Teaching what doesn’t exist yet

About a year ago, I was in Moscow when I overheard the question: “How do we teach what doesn’t exist yet?”. Startups, as well as a schools, boil down to this question of uncertainty.

When building a school we have had to figure out how to teach people what isn’t there yet. When building a startup you have to figure how to learn things that you don’t even know that you don’t know. The unknown unknowns are why we chose to build everything together with people who know what’s missing. Make sure to surround yourself with people that can do what you can’t, and complement your abilities.

The issue with formal education

We are looking for an “augmented interaction and bot developer”. Now try reading that to a recent graduate. The premise is that we want to question the interaction between the school and the student. Make it seamless, leverage bots to make this new medium conversational. On top of it all, we want to use the technology so the school would fit into students’ lives not the other way around. It’s imperative that education teaches people the value of innovation. Currently, it does not. Formal education has not prepared students for innovation and out of the box thinking. As Twain said:

Don’t let education interfere with your learning.

You can read all over the web how a startup should solve real problem. In the words of people from Y Combinator (in their Request for Startups):

“If we fix education, we’ll be able to fix everything else.”

What we don’t (or do not fully) know is how do we escape the box we are all trapped in?
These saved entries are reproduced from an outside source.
-- ==== Sys2Proof/Machine/Coherence.lean ====
section
/-! DEFINITION. What an access does to a line's tokens (R149 to R167), to the L1 (R117, R118), to the L3 and the
HBM queues (R119 to R126). A lane's or an engine's access gathers the tokens it needs in one step (log entry 5). -/
namespace Sys2Proof.Machine
open Sys2Proof

/-! ## The capacity tier (R147) -/

/-- The pooled memory behind a capacity-tier line, at the first LIVE extent of its partition that holds it (R147). -/
def State.capBehind (s : State) (p ln : Nat) : List Byte :=
  match s.extentOf p (128 * ln) with
  | some e => readBytes s.hostMem (e.hpa + (128 * ln - 2 ^ 44 - e.off)) 128
  | none => zeros 128
/-- A capacity-tier line is brought into its home slice (R147). -/
def State.capFill (s : State) (p ln : Nat) : State :=
  let s1 := (s.l3Use ln).1
  if (s1.capLine? ln).isSome then s1 else { s1 with capLines := tset ln { dirty := false, data := s1.capBehind p ln } s1.capLines }
/-- Read bytes of a capacity-tier line at its home. -/
def State.capRead (s : State) (p a n : Nat) : State × List Byte :=
  let s1 := s.capFill p (a / 128)
  (s1, (((s1.capLine? (a / 128)).elim [] (·.data)).drop (a % 128)).take n)
/-- Write bytes of a capacity-tier line at its home, which holds it dirty from then on. -/
def State.capWrite (s : State) (p a : Nat) (bs : List Byte) : State :=
  let s1 := s.capFill p (a / 128)
  let old := (s1.capLine? (a / 128)).elim [] (·.data)
  { s1 with capLines := tset (a / 128) { dirty := true, data := old.take (a % 128) ++ bs ++ old.drop (a % 128 + bs.length) } s1.capLines }

/-! ## Token transactions of an access -/

/-- Must the access wait: a fold is in progress, the host holds a token it needs or is to answer an invalidation, a persistent request of
another agent is active, another engine holds the line for writing, or a write waits at its home (R156, R159, R168, R174)? -/
def State.lineBusy (s : State) (ln : Nat) (a : Fin 10) (excl : Bool) : Bool :=
  let l := s.line ln
  if (if excl then l.mayWrite a else l.mayRead a) && !l.mash then false
  else l.folding || s.out.contains (.bisnp ln true) || (match l.active with | some b => b != a | none => false) ||
    (s.heldBy ln).elim false (· != a) || l.writeWaits || (if excl then 0 < l.holds[9].t else l.holds[9].owner)
/-- An access that waits asks the host for the tokens it needs (R168). -/
def State.askTokens (s : State) (ln : Nat) (excl : Bool) : State := s.recallHost ln excl

/-- The slice or engine that a die's agent a uses is charged with a hit or a miss: only the L2 slices count (R267). -/
def State.countL2 (s : State) (a : Fin 10) (p : Nat) (ctx : Option Nat) (ev : Nat) : State := if a.val < 4 then s.count p ctx ev 1 else s
/-- The home serves a request from its own copy: the L3 is used where the home holds the owner token (R121, R155). -/
def State.fromHome (s : State) (ln p : Nat) (ctx : Option Nat) : State := if (s.hold ln home).owner then s.l3Touch p ctx ln else s

/-- An agent's request for a line. -/
def State.reqOf (s : State) (ln : Nat) (a : Fin 10) : Option TokReq := (s.line ln).reqs.find? fun r => r.agent == a
/-- All nine other agents than the home. -/
def notHome : List (Fin 10) := (List.finRange 10).filter (· != home)
/-- Does an agent's die still work (R240)? The home and the host proxy are in the base die. -/
def State.agentUp (s : State) (a : Fin 10) : Bool := decide (8 ≤ a.val) || !s.lostDies.contains (a.val % 4)
/-- The home deactivates the request of its line's active requester: PDEACT to all nine others, whose acknowledgements it awaits, but for
agents of a lost die; then it serves what waits (R159). -/
def State.persistDone (s : State) (ln : Nat) (a : Fin 10) : State :=
  let l := s.line ln
  if l.active = some a ∧ l.persist.any (fun e => e.1 == a) then
    let s1 := s.modLine ln fun l =>
      { l with persist := l.persist.filter (fun e => e.1 != a), reqs := l.reqs.filter (fun r => r.agent != a),
               acks := notHome.filter s.agentUp, holds := l.holds.set home { l.holds[home] with pact := none } }
    (notHome.foldl (fun s b => s.post (msg0 .pdeact ln home b)) s1).serveWaiting ln
  else s
/-- The active requester whose attempt condition holds performs its access and sends PDONE; the home's own needs no message (R159). -/
def State.checkDone (s : State) (ln : Nat) (a : Fin 10) : State :=
  let h := s.hold ln a
  if h.pact != some a || !(s.reqOf ln a).elim false (fun r => h.satisfies r.excl) then s
  else if a = home then s.persistDone ln a
  else if s.net.any fun m => m.kind == .pdone && m.line == ln && m.src == a then s
  else s.post (msg0 .pdone ln a home)
/-- An agent's holding has changed: a transient request that it satisfies has succeeded (R157), and an active persistent request that it
satisfies is complete (R159). -/
def State.satisfied (s : State) (ln : Nat) (a : Fin 10) : State :=
  let h := s.hold ln a
  let met := fun r : TokReq => r.agent == a && !r.persistent && h.satisfies r.excl
  let s1 := if (s.line ln).reqs.any met then s.modLine ln fun l => { l with reqs := l.reqs.filter fun r => !met r } else s
  s1.checkDone ln a

/-- Agent a gathers what a read needs (R155, R156): a token and valid data. -/
def State.takeShared (s : State) (ln : Nat) (a : Fin 10) (p : Nat) (ctx : Option Nat) : State :=
  let s1 := (s.fold ln (some (p, ctx))).1
  if (s1.line ln).mayRead a then (s1.l2Touch a ln p ctx).countL2 a p ctx evL2Hit
  else
    let s2 := (s1.landTokens ln).fromHome ln p ctx
    let l2 := s2.line ln
    let s3 := if l2.mayRead a then s2
      else match l2.ownerOf with
        | some o => s2.modLine ln fun l => l.grantShared o a
        | none => s2
    (((s3.l2Touch a ln p ctx).countL2 a p ctx evL2Miss)).satisfied ln a

/-- Agent a gathers all 16 tokens for a write (R155, R156); dirty from then on. -/
def State.takeAll (s : State) (ln : Nat) (a : Fin 10) (p : Nat) (ctx : Option Nat) : State :=
  let s1 := (s.fold ln (some (p, ctx))).1
  let s2 := if (s1.line ln).mayWrite a then s1.countL2 a p ctx evL2Hit
    else (((s1.landTokens ln).fromHome ln p ctx).modLine ln fun l => l.grantAll a).countL2 a p ctx evL2Miss
  ((s2.modLine ln fun l => { l with holds := l.holds.set a { l.holds[a] with dirty := true } }).l2Touch a ln p ctx).satisfied ln a

/-- A merge of an LA into an ACC line by agent a (R163, R164, R171): in place in M, otherwise into its partial; a NORMAL line enters the
merge state when its home has gathered all 16 tokens, which it keeps. Answers whether an in-place merge met poison (R175). -/
def State.mergeLine (s : State) (ln : Nat) (a : Fin 10) (p : Nat) (ctx : Option Nat) (f : LA → LA) : State × Bool :=
  let l := s.line ln
  if l.mayWrite a && !l.mash then
    if s.poison.contains ln then (s, true)
    else
      ((((s.setLineLa ln (f (s.lineLa ln))).modLine ln fun l => { l with holds := l.holds.set a { l.holds[a] with dirty := true } }).l2Touch a ln p
        ctx).countL2 a p ctx evL2Hit, false)
  else
    let s1 := if l.mash then s else
      (((s.landTokens ln).fromHome ln p ctx).modLine ln fun l => { l.grantAll home with mash := true, holders := [] })
    let s2 := s1.modLine ln fun l =>
      let old := (l.holds[a].partialLA).getD LA0
      { l with holders := if l.holders.contains a then l.holders else l.holders ++ [a],
               holds := l.holds.set a { l.holds[a] with t := 0, owner := false, valid := false, partialLA := some (f old) } }
    (s2.l2Touch a ln p ctx, false)

/-! ## The L1 (R116 to R118) -/

/-- The core's presence bits are cleared in every line of its cluster's L1 (R118, R183). -/
def State.clearL1 (s : State) (cluster core : Nat) : State :=
  if (s.cluster cluster).l1.isEmpty then s
  else s.modCluster cluster fun c => { c with l1 := c.l1.map fun x => { x with mask := x.mask &&& ~~~ BitVec.twoPow 4 core } }

/-- A store updates the L1 line's data if the line is present (R117). -/
def State.storeL1 (s : State) (cluster a : Nat) (bs : List Byte) : State :=
  if (s.cluster cluster).l1.any (fun x => x.line == a / 128) then
    s.modCluster cluster fun c =>
      { c with l1 := c.l1.map fun x =>
          if x.line = a / 128 then
            let old := leBytes x.data.toNat 128
            let new := old.take (a % 128) ++ bs ++ old.drop (a % 128 + bs.length)
            { x with data := BitVec.ofNat 1024 (leNat new) }
          else x }
  else s

/-- Fill an L1 line for a core: line number n goes to set n mod 384, and the oldest line of a full set leaves; the spec gives neither the
index nor the replacement (DESIGN CHOICE, log entry 13). -/
def State.fillL1 (s : State) (cluster core ln : Nat) (data : Nat) : State :=
  s.modCluster cluster fun c =>
    let rest := c.l1.filter fun x => x.line != ln
    let old : BitVec 4 := (c.l1.find? fun x => x.line == ln).elim 0 (·.mask)
    let same := rest.filter fun x => x.line % 384 == ln % 384
    let rest' := if c.cacheWays ≤ same.length then rest.filter (fun x => some x.line != same.head?.map (·.line)) else rest
    if c.cacheWays = 0 then c
    else { c with l1 := rest' ++ [{ line := ln, mask := old ||| BitVec.twoPow 4 core, data := BitVec.ofNat 1024 data }] }

end Sys2Proof.Machine
end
The answer is: question everything.

MVP of a startup school

With all the experience behind us, we’ve set up principles that will guide us through this endeavor. At the beginning, you certainly don’t know what the MVP or the end result will look like. You’ll have to set principles and goals. If you have a picture of an app in your head — kiss it goodbye, it will soon have to change.

We envisioned affordability, availability, we’ve set new goals toward evaluation, the value of knowledge, didactics and we’ve taken the holistic approach. At the end, students would feel the transformation in the knowledge that they get. Not in the medium they’re getting it through. We knew we were going to end up with a web-based platform.

The availability of knowledge to all of those connected to the internet is a great step forward from offline education. That and being in one place and one point in time.

Now, I didn’t want this to be just another course platform = pay, watch, take a test, leave. Bootcamps and academies fail people because education can’t be instant. Video courses are not the way we wish to see education go. I believe that the future of learning depends on changing didactics, interaction, methods and integrations in a way that is suitable to the technology age. These kind of thoughts are going to be in your head when building that first version of you own vision. Your “revolution beta”. Make a meaningful change. Keep in mind you need to make it work first, then make it better.

The easiest trap to fall into is over-engineering. Bureaucracy and startups don’t mix. Your MVP should be as lean as possible. You need to move forward. The only way to do that is by giving the tools to the people, which would propel them forward. What we envisioned for our MVP is a single goal: To teach people better by applying our principles. Not an easy thing to do at all. But we did it. And people are saying: “Thank you for existing.”, and “You’d be insane to learn anywhere else”. We did it.

Future of learning

What’s the future of learning? I’d like to believe in a technocratic collective rather than rigid bureaucracies, institutions, and degree programs. We think that Zamphyr is the next evolutive step in computer science education, and we envision it as a global CS school.

Working on a startup is pretty much a school on its own. The more you do it, the more you become this new person shaped by new experience. Don’t fear the unknown unknowns. Building and creating is natural. Be what you need to be to embody your vision.